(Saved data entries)
/-- CRC16U computes the catalogued CRC-16/USB of every byte string, here in its unreflected form with the polynomial
0x8005, and its check value is 0xB4C8 (R86). -/
def Obligations.StreamIsTheCatalogueCrc16 : Prop :=
  (∀ (bytes : List Byte) (s : State), ∃ a : Half, execAll (crc16Pseudo bytes) s
    = .next { s with acc16 := a, rsp := (catalogueCrc16 bytes).setWidth 32, rspValid := true })
  ∧ ∀ s : State, ∃ a : Half,
      execAll (crc16Pseudo [0x31#8, 0x32#8, 0x33#8, 0x34#8, 0x35#8, 0x36#8, 0x37#8, 0x38#8, 0x39#8]) s
        = .next { s with acc16 := a, rsp := 0xB4C8#32, rspValid := true }

/-- The residue (R43): a message followed by the low and then the high byte of its own CRC leaves ACC16 = 0xB001, and
C16FIN returns 0x4FFE, whatever the message. -/
def Obligations.OwnCrcLeavesTheResidue : Prop :=
  ∀ (bytes : List Byte) (s : State), ∃ t, execAll (crc16Pseudo bytes) s = .next t
    ∧ execAll [.c16byte (t.rsp &&& 0xFF#32), .c16byte (t.rsp >>> 8), .c16fin] t
      = .next { t with acc16 := 0xB001#16, rsp := 0x4FFE#32, rspValid := true }

/-- ACC16 has its four rules (R22): reset and C16INIT write 0xFFFF; C16BYTE updates it by a table step on its own value;
C16FIN reads it for RSP and does not write it; no other command reads or writes it. -/
def Obligations.OnlyCrc16CommandsTouchTheAccumulator : Prop :=
  State.reset.acc16 = 0xFFFF#16
  ∧ (∀ s : State, exec .c16init s = .next { s with acc16 := 0xFFFF#16 })
  ∧ (∀ (arg : Word) (s : State),
      exec (.c16byte arg) s = .next { s with acc16 := crcByte s.acc16 (arg.setWidth 8) })
  ∧ (∀ s : State, exec .c16fin s = .next { s with rsp := (s.acc16 ^^^ 0xFFFF#16).setWidth 32, rspValid := true })
  ∧ ∀ (i : Instr) (s : State) (a : Half), i.isCrc16 = false →
      exec i { s with acc16 := a } = mapNext (fun t => { t with acc16 := a }) (exec i s)
      ∧ ∀ t, exec i s = .next t → t.acc16 = s.acc16

/-! ## CRC-5 -/

/-- Mirroring (R91): the data word is the 16-bit mirror of the zero-extended payload; payload bit i is its bit 15 - i, and
its low five bits are 0. -/
def Obligations.MirrorReversesThePayload : Prop :=
  ∀ p : BitVec 11, mirrorPayload p = (p.setWidth 16).reverse
    ∧ (∀ i, i ≤ 10 → (mirrorPayload p).getLsbD (15 - i) = p.getLsbD i)
    ∧ ∀ k, k < 5 → (mirrorPayload p).getLsbD k = false

/-- During the iterations the low eleven bits of C5_C stay 0 and C5_N counts them, up to 11 (R92). -/
def Obligations.LfsrKeepsLowBitsZero : Prop :=
  ∀ (p : BitVec 11) (k : Nat), k ≤ 11 →
    (∀ j, j < 11 → (c5Iterations k (c5Load p)).c.getLsbD j = false) ∧ (c5Iterations k (c5Load p)).n.toNat = k

/-- CRC5 is the reflected bit-serial CRC-5/USB on all 2048 payloads, whose check value is 0x19 (R96). -/
def Obligations.Crc5IsTheReflectedForm : Prop :=
  (∀ p : BitVec 11, crc5 p = reflectedCrc5 p)
  ∧ reflectedSteps 0x393837363534333231#72 72 ^^^ 0x1F#5 = 0x19#5

/-- The CRC-5 residual (R44): the reflected register over the payload followed by its own CRC-5 ends at 0x06. -/
def Obligations.OwnCrc5LeavesTheResidual : Prop :=
  ∀ p : BitVec 11, reflectedSteps (crc5 p ++ p) 16 = 0x06#5

/-- The source's example payload, address 0x3A and endpoint 0x3, has the CRC-5 0x05 and not 0x0A (R97). -/
def Obligations.SourceExampleHasCrc5Five : Prop :=
  (0x3A#32 ||| (0x3#32 <<< 7)) = 0x1BA#32
  ∧ ∀ s : State, ∃ t, exec (.c5 0x1BA#32) s = .next t ∧ t.rsp = 0x05#32 ∧ t.rsp ≠ 0x0A#32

*WHAT TO WORK ON*. With the line containing "State.reset.acc16 = 0xFFFF#16" as the last one, please set down exactly the lines of the records above from their very first line, and nothing more.

*RESPONSE AREA*.
/-- CRC16U computes the catalogued CRC-16/USB of every byte string, here in its unreflected form with the polynomial
0x8005, and its check value is 0xB4C8 (R86). -/
def Obligations.StreamIsTheCatalogueCrc16 : Prop :=
  (∀ (bytes : List Byte) (s : State), ∃ a : Half, execAll (crc16Pseudo bytes) s
    = .next { s with acc16 := a, rsp := (catalogueCrc16 bytes).setWidth 32, rspValid := true })
  ∧ ∀ s : State, ∃ a : Half,
      execAll (crc16Pseudo [0x31#8, 0x32#8, 0x33#8, 0x34#8, 0x35#8, 0x36#8, 0x37#8, 0x38#8, 0x39#8]) s
        = .next { s with acc16 := a, rsp := 0xB4C8#32, rspValid := true }

/-- The residue (R43): a message followed by the low and then the high byte of its own CRC leaves ACC16 = 0xB001, and
C16FIN returns 0x4FFE, whatever the message. -/
def Obligations.OwnCrcLeavesTheResidue : Prop :=
  ∀ (bytes : List Byte) (s : State), ∃ t, execAll (crc16Pseudo bytes) s = .next t
    ∧ execAll [.c16byte (t.rsp &&& 0xFF#32), .c16byte (t.rsp >>> 8), .c16fin] t
      = .next { t with acc16 := 0xB001#16, rsp := 0x4FFE#32, rspValid := true }

/-- ACC16 has its four rules (R22): reset and C16INIT write 0xFFFF; C16BYTE updates it by a table step on its own value;
C16FIN reads it for RSP and does not write it; no other command reads or writes it. -/
def Obligations.OnlyCrc16CommandsTouchTheAccumulator : Prop :=
  State.reset.acc16 = 0xFFFF#16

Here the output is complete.